What you need to do ::
Below are the records. Retype exactly the lines between the lines holding "window's end. -/" and "rw [aptUpdate_of_window_start x", inclusive.

Records shown ::
▬▬▬▬▬▬

/-! ### ProbeInData -/

/-- The 8 probe bytes stand in the data from offset `j` on (43_entropy.md rule R184). -/
def StandsAt (probe data : List Byte) (j : Nat) : Prop :=
  j + 8 ≤ data.length ∧ ∀ m : Nat, m < 8 → data[j + m]? = probe[m]?

/-- The search compares slices, and a slice is the probe exactly where it agrees with it at 8 places. -/
theorem take_drop_eq_iff_standsAt {probe data : List Byte} (hp : probe.length = 8) (j : Nat) :
    (data.drop j).take 8 = probe ↔ StandsAt probe data j := by
  constructor
  · rintro rfl
    refine ⟨by simp at hp; omega, fun m hm => ?_⟩
    rw [List.getElem?_take_of_lt hm, List.getElem?_drop]
  · rintro ⟨-, hat⟩
    refine List.ext_getElem? fun m => ?_
    rw [List.getElem?_take, List.getElem?_drop]
    split
    · next hm => exact hat m hm
    · next hm => exact (List.getElem?_eq_none (by omega)).symm

/-- Settles O52: the search goes through the offsets upwards, and an offset it leaves out has no room for 8 bytes. -/
theorem probeInDataSmallest : Obligations.ProbeInDataSmallest := by
  unfold Obligations.ProbeInDataSmallest
  intro probe data hp
  change (∀ j, _ → StandsAt probe data j ∧ ∀ j', j' < j → ¬StandsAt probe data j') ∧ (_ → ∀ j, ¬StandsAt probe data j)
  unfold probeInData Config.probeBytes
  constructor
  · intro j hj
    obtain ⟨hfound, -, hfirst⟩ := List.find?_range_eq_some.mp hj
    refine ⟨by simpa [take_drop_eq_iff_standsAt hp] using hfound, fun j' hj' => ?_⟩
    simpa [take_drop_eq_iff_standsAt hp] using hfirst j' hj'
  · intro hnone j hat
    have ⟨hroom, _⟩ := hat
    have hne := List.find?_range_eq_none.mp hnone j (by omega)
    rw [(take_drop_eq_iff_standsAt hp j).mpr hat] at hne
    simp at hne

/-! ### One byte through the tests -/

/-- The run length after the byte `x` (43_entropy.md rule R185). -/
def rctRun (r : Rct) (x : Byte) : Nat := if r.valid = true ∧ x = r.value then r.run.toNat + 1 else 1

/-- The number of matches after the byte `x` (43_entropy.md rule R186). -/
def aptCount (a : Apt) (x : Byte) : Nat :=
  if a.n = 0#9 then 0 else if x = a.value then a.count.toNat + 1 else a.count.toNat

theorem rctFails_iff (r : Rct) : rctFails r = true ↔ 4 ≤ r.run.toNat := decide_eq_true_iff

theorem aptFails_iff (a : Apt) : aptFails a = true ↔ 13 ≤ a.count.toNat := decide_eq_true_iff

section
variable (r : Rct) (a : Apt) (x : Byte)

theorem rctUpdate_eq : rctUpdate r x = { valid := true, value := x, run := BitVec.ofNat 3 (rctRun r x) } := by
  unfold rctUpdate rctRun
  by_cases h : r.valid = true ∧ x = r.value
  · obtain ⟨hvalid, rfl⟩ := h
    simp [hvalid, BitVec.ofNat_add]
  · simp [h]

theorem aptUpdate_eq : aptUpdate a x =
    { value := if a.n = 0#9 then x else a.value, count := BitVec.ofNat 4 (aptCount a x)
      n := BitVec.ofNat 9 ((a.n.toNat + 1) % 512) } := by
  have hn : a.n + 1#9 = BitVec.ofNat 9 ((a.n.toNat + 1) % 512) := BitVec.eq_of_toNat_eq (by simp)
  unfold aptUpdate aptCount
  rw [← hn]
  split
  · rfl
  · split <;> simp [BitVec.ofNat_add]

theorem one_le_rctRun : 1 ≤ rctRun r x := by
  unfold rctRun
  split <;> omega

variable {r a}

theorem rctRun_le (hr : r.run.toNat ≤ 3) : rctRun r x ≤ 4 := by
  unfold rctRun
  split <;> omega

theorem aptCount_le (ha : a.count.toNat ≤ 12) : aptCount a x ≤ 13 := by
  unfold aptCount
  split
  · omega
  · split <;> omega

/-- Below the cutoff the 3-bit counter does not overflow. -/
theorem run_rctUpdate (hr : r.run.toNat ≤ 3) : (rctUpdate r x).run.toNat = rctRun r x := by
  have hle := rctRun_le x hr
  simp only [rctUpdate_eq, BitVec.toNat_ofNat]
  omega

/-- Below the cutoff the 4-bit counter does not overflow. -/
theorem count_aptUpdate (ha : a.count.toNat ≤ 12) : (aptUpdate a x).count.toNat = aptCount a x := by
  have hle := aptCount_le x ha
  simp only [aptUpdate_eq, BitVec.toNat_ofNat]
  omega

/-- The byte of the run, once more, is one more in the run. -/
theorem rctRun_rctUpdate_same (hr : r.run.toNat ≤ 3) : rctRun (rctUpdate r x) x = rctRun r x + 1 := by
  rw [rctRun, run_rctUpdate x hr, if_pos ⟨rctUpdate_valid r x, (rctUpdate_value r x).symm⟩]

/-- The first byte of a window is its reference value and is not counted (43_entropy.md rule R186). -/
theorem aptUpdate_of_window_start (hn : a.n = 0#9) : aptUpdate a x = { value := x, count := 0#4, n := 1#9 } := by
  simp [aptUpdate, hn]

/-- One byte through the two tests (43_entropy.md rules R185, R186). -/
theorem feedTests_cons (rest : List Byte) (k : Nat) (hr : r.run.toNat ≤ 3) (ha : a.count.toNat ≤ 12) :
    feedTests (x :: rest) k r a =
      if 4 ≤ rctRun r x then (rctUpdate r x, a, some (.entRctFail, k))
      else if 13 ≤ aptCount a x then (rctUpdate r x, aptUpdate a x, some (.entAptFail, k))
      else feedTests rest (k + 1) (rctUpdate r x) (aptUpdate a x) := by
  simp only [feedTests, rctFails_iff, aptFails_iff, run_rctUpdate x hr, count_aptUpdate x ha]

end

/-- Settles O53: `feedTests_cons`, with the updates of the two testers written out. -/
theorem testsFeedOneByte : Obligations.TestsFeedOneByte := by
  unfold Obligations.TestsFeedOneByte
  intro x rest k r a hr ha
  rw [feedTests_cons x rest k hr ha, rctUpdate_eq, aptUpdate_eq]
  rfl

/-! ### Streams that pass, and the testers after any stream -/

/-- A stream that passes passes with its first byte, which leaves both counters below their cutoffs, and with the bytes after it. -/
theorem passes_of_passes_cons {x : Byte} {l : List Byte} {k : Nat} {r r' : Rct} {a a' : Apt}
    (h : feedTests (x :: l) k r a = (r', a', none)) :
    (rctUpdate r x).run.toNat ≤ 3 ∧ (aptUpdate a x).count.toNat ≤ 12 ∧
      feedTests l (k + 1) (rctUpdate r x) (aptUpdate a x) = (r', a', none) := by
  unfold feedTests at h
  split at h
  · simp at h
  · next hrct =>
    split at h
    · simp at h
    · next hapt =>
      rw [rctFails_iff] at hrct
      rw [aptFails_iff] at hapt
      exact ⟨by omega, by omega, h⟩

/-- The counters stay in their bounds through any stream, and below the cutoffs where it passes (43_entropy.md rule R189). -/
theorem feedTests_bounds {l : List Byte} {k : Nat} {r r' : Rct} {a a' : Apt} {f : Option (Cause × Nat)}
    (hr : r.run.toNat ≤ 3) (ha : a.count.toNat ≤ 12) (h : feedTests l k r a = (r', a', f)) :
    r'.run.toNat ≤ 4 ∧ a'.count.toNat ≤ 13 ∧ (f = none → r'.run.toNat ≤ 3 ∧ a'.count.toNat ≤ 12) := by
  induction l generalizing k r a with
  | nil =>
    cases h
    exact ⟨by omega, by omega, fun _ => ⟨hr, ha⟩⟩
  | cons x l ih =>
    have hrun := run_rctUpdate x hr
    have hcount := count_aptUpdate x ha
    have hrun4 := rctRun_le x hr
    have hcount13 := aptCount_le x ha
    rw [feedTests_cons x l k hr ha] at h
    split at h
    · cases h
      exact ⟨by omega, by omega, nofun⟩
    · split at h
      · cases h
        exact ⟨by omega, by omega, nofun⟩
      · exact ih (by omega) (by omega) h

/-- Four equal bytes at the start of a stream fail the Repetition Count Test at the latest with the fourth. -/
theorem not_passes_four_equal {x : Byte} {l : List Byte} {k : Nat} {r r' : Rct} {a a' : Apt} (hr : r.run.toNat ≤ 3) :
    feedTests (x :: x :: x :: x :: l) k r a ≠ (r', a', none) := by
  intro h
  obtain ⟨h1, -, h⟩ := passes_of_passes_cons h
  obtain ⟨h2, -, h⟩ := passes_of_passes_cons h
  obtain ⟨h3, -, h⟩ := passes_of_passes_cons h
  obtain ⟨h4, -, -⟩ := passes_of_passes_cons h
  rw [run_rctUpdate x h3, rctRun_rctUpdate_same x h2, rctRun_rctUpdate_same x h1, rctRun_rctUpdate_same x hr] at h4
  have hfirst := one_le_rctRun r x
  omega

/-- Settles O54, by induction on the index: a stream that passes passes from every byte on. -/
theorem passingStreamHasNoRunOfFour : Obligations.PassingStreamHasNoRunOfFour := by
  unfold Obligations.PassingStreamHasNoRunOfFour
  rintro l k r r' a a' hr - h j x ⟨h0, h1, h2, h3⟩
  induction j generalizing l k r a with
  | zero =>
    match l with
    | [] | [_] | [_, _] | [_, _, _] => simp at h3
    | b0 :: b1 :: b2 :: b3 :: l =>
      simp only [List.getElem?_cons_zero, List.getElem?_cons_succ, Option.some.injEq, Nat.zero_add] at h0 h1 h2 h3
      subst h0 h1 h2 h3
      exact not_passes_four_equal hr h
  | succ j ih =>
    match l with
    | [] => simp at h0
    | y :: l =>
      obtain ⟨hr', -, h'⟩ := passes_of_passes_cons h
      simp only [Nat.succ_add, List.getElem?_cons_succ] at h0 h1 h2 h3
      exact ih l (k + 1) _ _ hr' h' h0 h1 h2 h3

/-- In the middle of a window, bytes that do not pass its end are counted where they are the reference value. -/
theorem apt_of_passes_in_window {l : List Byte} {k : Nat} {r r' : Rct} {a a' : Apt} (hn : a.n ≠ 0#9)
    (hlen : a.n.toNat + l.length ≤ 512) (ha : a.count.toNat ≤ 12) (h : feedTests l k r a = (r', a', none)) :
    a'.value = a.value ∧ a'.count.toNat = a.count.toNat + l.count a.value ∧ a'.count.toNat ≤ 12 ∧
      a'.n.toNat = (a.n.toNat + l.length) % 512 := by
  induction l generalizing k r a with
  | nil =>
    cases h
    simp [ha, Nat.mod_eq_of_lt a'.n.isLt]
  | cons x l ih =>
    obtain ⟨-, ha', h'⟩ := passes_of_passes_cons h
    rw [List.length_cons] at hlen
    have hvalue : (aptUpdate a x).value = a.value := by rw [aptUpdate_eq, if_neg hn]
    have hcount : (aptUpdate a x).count.toNat = a.count.toNat + if x == a.value then 1 else 0 := by
      rw [count_aptUpdate x ha, aptCount, if_neg hn]
      simp only [beq_iff_eq]
      split <;> rfl
    have hn' : (aptUpdate a x).n.toNat = (a.n.toNat + 1) % 512 := by simp [aptUpdate_eq]
    by_cases hend : a.n.toNat + 1 = 512
    · obtain rfl : l = [] := List.eq_nil_of_length_eq_zero (by omega)
      cases h'
      exact ⟨hvalue, by simp [hcount, List.count_cons], ha', hn'⟩
    · have hlt : (aptUpdate a x).n.toNat = a.n.toNat + 1 := by rw [hn']; omega
      obtain ⟨hv, hc, hle, hn''⟩ := ih (fun h0 => by rw [h0] at hlt; cases hlt) (by omega) ha' h'
      refine ⟨hv.trans hvalue, ?_, hle, ?_⟩
      · rw [hc, hcount, hvalue, List.count_cons]
        omega
      · rw [hn'', hlt, List.length_cons, Nat.add_assoc, Nat.add_comm 1]

/-- Settles O55: the first byte is the reference value, and the bytes after it do not pass the window's end. -/
theorem passingWindowHasFewMatches : Obligations.PassingWindowHasFewMatches := by
  unfold Obligations.PassingWindowHasFewMatches
  intro x l k r r' a a' hn hlen h
  obtain ⟨-, ha, h'⟩ := passes_of_passes_cons h
  rw [aptUpdate_of_window_start x hn] at ha h'
  obtain ⟨hvalue, hcount, hle, hn'⟩ := apt_of_passes_in_window (by simp) (by simp; omega) ha h'
  rw [show (0#4 : BitVec 4).toNat = 0 from rfl, Nat.zero_add] at hcount
  exact ⟨hvalue, hcount, hcount ▸ hle, by rw [hn', Nat.add_comm]; rfl⟩

end Sys2Proof.Machine
end

section
/-! Every step keeps the testers' counters in their bounds (43_entropy.md rule R189). -/

namespace Sys2Proof.Machine

/-- The testers of `t` are those of `s` after a stream, and the stream passed unless `t` has a fault latched. -/
def FedFrom (s t : State) : Prop :=
  ∃ l f, feedTests l 0 s.ent.rct s.ent.apt = (t.ent.rct, t.ent.apt, f) ∧ (t.fault = false → f = none)

/-- The empty stream leaves the testers as they are. -/
theorem fedFrom_of_same {s t : State} (hrct : t.ent.rct = s.ent.rct) (hapt : t.ent.apt = s.ent.apt) : FedFrom s t :=
  ⟨[], none, by rw [feedTests_nil, hrct, hapt], fun _ => rfl⟩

▬▬▬▬▬▬

Written solution ::
/-- Settles O55: the first byte is the reference value, and the bytes after it do not pass the window's end. -/
theorem passingWindowHasFewMatches : Obligations.PassingWindowHasFewMatches := by
  unfold Obligations.PassingWindowHasFewMatches
  intro x l k r r' a a' hn hlen h
  obtain ⟨-, ha, h'⟩ := passes_of_passes_cons h
  rw [aptUpdate_of_window_start x hn] at ha h'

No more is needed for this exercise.